One idea to address both of these issues is to embed the original format in the fasta name so that it's clear whether the coords are BED or GFF (e.g. > hg17_BED_chr1_147962192_147962580).
Or hg17_gtf_chr1_147962192_147962580 etc.
That certainly seems better than the current situation.
However, my preferred solution is to take the FASTA ID from the annotation file. In GFF3 this would be the ID tag in column nine (if present), perhaps with an option to use another custom tag like locus_tag or transcript_id if preferred.

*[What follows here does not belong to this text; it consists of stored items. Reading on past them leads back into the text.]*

-- ==== Sys2Proof/Tests/Slice0.lean ====
section
/-! SUPPORT. The model's own tests. Expected values are the spec's: 95_test_vectors.md, by section, and the rules named. The
second half shows, for each statement of Certificates/Slice0/Obligations.lean that has hypotheses, values that meet them. -/

namespace Sys2Proof.Machine.Tests

/-- Bits written as digits, first bit first. -/
def bits (ds : List Nat) : Bits := ds.map (· == 1)

/-- The block as built, with `sin` on the stream port. -/
def holding (sin : Bits) : State := { State.reset with sin := sin }

/-- A block of another build, with `sin` on the stream port. -/
def built (w : GroupWidth) (m : FlipMap) (bound : Option Nat) (sin : Bits) : State :=
  { State.reset with sin := sin, params := { width := w, flipMap := m, maxNibbles := bound } }

/-- The block as built, its host about to issue one command. -/
def issuing (cmd : CmdWord) (sin : Bits) : State := { State.reset with moves := [.issue cmd sin] }

/-- The result on the ports after a step or an operation. -/
def resultOf (o : Outcome) : Option Result :=
  match o with
  | .next t => t.result
  | _ => none

/-- Whether an outcome is a refusal. -/
def isRefused (o : Outcome) : Bool :=
  match o with
  | .refused _ => true
  | _ => false

/-- 1111 01010101 0000, the frame of payload 0101 (2.8). -/
def frame0101 : Bits := bits [1, 1, 1, 1, 0, 1, 0, 1, 0, 1, 0, 1, 0, 0, 0, 0]

-- Well-formedness: each check refuses an ill-formed term (2.6, R63, R64)

theorem test_wf_enc_with_stream : WellFormed (.enc 5#4) [false] = false := by decide
theorem test_wf_dec_with_stream : WellFormed (.dec 0xD5#8) [false] = false := by decide
theorem test_wf_enc_alone : WellFormed (.enc 5#4) [] = true := by decide
theorem test_illegal_op_110 : reservedOp 0x0006#16 = true ∧ illegalCommand 0x0006#16 [] = true := by decide
theorem test_illegal_op_111 : reservedOp 0x0007#16 = true ∧ illegalCommand 0xFFFF#16 [] = true := by decide
theorem test_illegal_rsv : reservedBitsSet 0x0008#16 = true ∧ illegalCommand 0x0009#16 [] = true := by decide
theorem test_illegal_enc_upper : encUpperOperandSet 0x1500#16 = true ∧ illegalCommand 0x1500#16 [] = true := by decide
theorem test_illegal_stream_operand :
    streamOperandBitsSet 0x0102#16 = true ∧ illegalCommand 0x0102#16 (bits [0, 1, 0, 1]) = true := by decide
theorem test_illegal_fixed_with_stream :
    fixedOpHasStream 0xD501#16 [false] = true ∧ illegalCommand 0xD501#16 [false] = true := by decide
theorem test_legal_words :
    illegalCommand 0x0F00#16 [] = false ∧ illegalCommand 0xD501#16 [] = false ∧
      illegalCommand 0x0002#16 (bits [0, 1, 0, 1]) = false := by decide

-- Decoding: one word of each operation, bit by bit from the table's encodings, and the rejections by name

theorem test_decode_enc : decode 0b0000101100000000#16 = .ok (.enc 0b1011#4) := by decide
theorem test_decode_dec : decode 0b1101010100000001#16 = .ok (.dec 0b11010101#8) := by decide
theorem test_decode_wrap : decode 0b0000000000000010#16 = .ok .wrap := by decide
theorem test_decode_strip : decode 0b0000000000000011#16 = .ok .strip := by decide
theorem test_decode_encodeFrame : decode 0b0000000000000100#16 = .ok .encodeFrame := by decide
theorem test_decode_decodeFrame : decode 0b0000000000000101#16 = .ok .decodeFrame := by decide
theorem test_decode_rejects :
    decode 0x0006#16 = .error .reservedOp ∧ decode 0x0007#16 = .error .reservedOp ∧
      decode 0x0009#16 = .error .reservedBits ∧ decode 0x1500#16 = .error .encUpperOperand ∧
      decode 0x0105#16 = .error .streamOperand := by decide
theorem test_encode_words :
    encode (.enc 5#4) = 0x0500#16 ∧ encode (.dec 0x55#8) = 0x5501#16 ∧ encode .strip = 0x0003#16 := by decide
theorem test_decodeTableWord :
    decodeTableWord 16 0x0F00 = some (.enc 15#4) ∧ decodeTableWord 16 0x0005 = some .decodeFrame ∧
      decodeTableWord 16 0x1500 = none ∧ decodeTableWord 8 0x02 = some .wrap := by decide

-- ENC (2.1)

theorem test_enc_5 : resultOf (exec (.enc 5#4) (holding [])) = some (Result.ofEnc 0x55#8) := by decide
theorem test_enc_codes :
    [1#4, 2#4, 4#4, 8#4, 14#4].map hammingEncode = [0xE1#8, 0xD2#8, 0xB4#8, 0x78#8, 0x1E#8] := by decide

-- DEC (2.3): nibble, error, count, syndrome, word

theorem test_dec_column_two_flips :
    hammingDecode .column 0x56#8 =
      { nibble := 2#4, diag := { error := true, count := 2#2, syndrome := 6#3, word := 0x52#8 } } := by decide
theorem test_dec_shift_syndrome_7 :
    hammingDecode .shift 0x5D#8 =
      { nibble := 13#4, diag := { error := true, count := 1#2, syndrome := 7#3, word := 0xDD#8 } } := by decide
/-- R107's example on the ports of R28: 0x55 at [13:6], syndrome 5 at [5:3], count 1 at [2:1], error at [0]. -/
theorem test_dec_ports :
    (resultOf (exec (.dec 0x57#8) (holding []))).map (fun r => (r.rdata, r.rdiag)) =
      some (some 0x05#8, some 0b01010101101011#14) := by decide

-- WRAP and STRIP (2.7)

theorem test_wrap : resultOf (exec .wrap (holding (bits [1]))) =
    some (Result.ofStream (bits [1, 1, 1, 1, 1, 0, 0, 0, 0])) := by decide
theorem test_strip : resultOf (exec .strip (holding frame0101)) =
    some (Result.ofStream (bits [0, 1, 0, 1, 0, 1, 0, 1])) := by decide
theorem test_strip_overlap : resultOf (exec .strip (holding (bits [1, 1, 1, 1, 0, 0, 0]))) =
    some (Result.ofError .syncError) := by decide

Hi Peter, This seems reasonable. Of course, the implementation needs to be done with care to (a) ensure the default choice is somewhat similar to what is done now and (b) support all flavors of GFF. If you choose to implement this, you'll also need to update all the existing test output files.
For BED I had initially thought this would the optional column 4, name. This made me wonder what Galaxy is doing in converting GFF3 to BED, since column 4 was populated with generic feature types (gene, CDS, etc from GFF3 column 2). Shouldn't this be using the feature's ID tag (if present)?
Yes, I'd say that's correct. The GFF-to-BED converter was written before we had GFF parsing support, and at the time it wasn't possible to extract the name from the attributes. Finally, note that all changes made to any GFF code must work for GFF, GFF3, and GTF formats. Thanks, J.